Moyn’s reaction to this claim is quite skeptical and no one would describe his review as generous. But the question of how Christianity relates to liberalism is still quite fascinating. At the outset, it would strike many as counterintuitive that the liberalism which grew out of an animosity to Church corruption and to Church doctrines that flew in the face of rational science was in fact inspired, rather than repulsed by Christianity. In addition, Moyn argues that Christianity was not motivated by worldly concerns, let alone a political philosophy. As Moyn reads scripture, Jesus and Paul expected the world to end soon. On this account, Christianity is concerned with the next world, not with this one: “If the founders of Christianity made individuals matter, and matter equally, it was not for the sake of a new set of beliefs about the social order, let alone a new liberal politics.”
Of course, the world did not end, and Moyn accepts Siedentop’s view that Christianity influenced by Augustine had to give up hopes for “imminent redemption . . . in exchange for indefinite redemption.” More to the point, Christians had to determine what the Gospel message told them about how to live in the world, and it is hard to read the Gospel as supportive of the status quo. It is not just that all are made in the image of God and loved by God; the Gospel is resolutely anti-hierarchical, exalting the poor and making the “least of these” (not just equal as Moyn states), favored over the rich and powerful.
Of course, the Gospel, so interpreted, has not been lived by most Christians, and the message has been twisted by many. But the message is fundamental to Christianity (not to say it is unique to Christianity), and it is even more radical than the liberal tradition. This is not to say that Christianity created liberalism. I have no idea how much truth resides in Siedentop’s claims. But I would say this. The Enlightenment philosophers in Europe (but not in the United States) were motivated by animosity to religion, but Europe at the time was filled with Christians who embraced liberalism while retaining their religion. In the U.S. liberalism was adopted in a society that was saturated with Protestant Christianity. Religion, no doubt, played a complicated role in the rise of liberalism. To my mind, it is counterintuitive to suppose that liberalism was simply repulsed by Christianity; concern about corrupt institutions and fundamentalist rejection of science is not the same as rejecting Christian values. Indeed, Europeans who by and large have rejected religion or at least religious institutions maintain a strong belief in supporting the poor that I believe is a carryover from the Church teachings upon which they were raised and which Pope Francis emphasizes today.

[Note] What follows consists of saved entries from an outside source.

theorem good_applyInputsGroup (h : p.Good K) (g : InputsGroup) : (p.applyInputsGroup g).Good K := by
  unfold Part.applyInputsGroup
  dsimp only
  refine good_eachLine _ (fun l q hq => good_beginCycle hq l) (good_installInputs (good_eachLine _ ?_ ?_) _ _)
  · intro l q hq
    unfold Part.endLineConditions
    dsimp only
    have h1 : ((List.finRange 12).foldl (Part.endLost l) q).Good K := hq.fold _ (fun q a hq => by
      unfold Part.endLost
      exact .ite (hq.told (told_condEnd _ _ _)) hq) _
    exact .ite (h1.told (told_condEnd _ _ _)) h1
  · refine Part.Good.fold _ ?_ _ (Part.Good.fold _ ?_ _ (Part.Good.fold _ ?_ _ (good_eachLine _ ?_ h)))
    · intro q i hq
      unfold Part.replaceStorm
      split
      · exact hq
      · exact .ite (hq.told (told_condEnd _ _ _)) hq
    · intro q i hq
      unfold Part.replaceStuck
      split
      · exact hq
      · exact .ite ((good_modInput hq _ _).told (told_condEnd _ _ _)) hq
    · intro q i hq
      unfold Part.replaceRelease
      split
      · exact hq
      · exact .ite (good_modInput (good_deliverLater hq _ _ _ _) _ _) hq
    · intro l q hq
      exact good_modLine hq _ _ (Nat.zero_le _)

end Sys2Proof.Machine
end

Still the role Christianity played in the formation of liberalism has yet to be fully explored, and I expect that Siedentop’s book is well worth the read despite Moyn’s agitated criticisms, many of which seem quite plausible.
Christianity embraced the authoritarianism, obscurantism and anti-intellectualism of the Roman Catholic Church as well as the liberating influences of Wyckliffe, Luther, Hus and many others.
I think that liberal concern for the poor deviates from the Pope's "concern for the poor" in many ways, not the least of which are the thoughtful liberal's recognition that minimum wage laws impoverish the worker and that the Pope's pro-natalism serves to impoverish and destroy the entire planet, including its water, energy resources, food, and plant and animal species.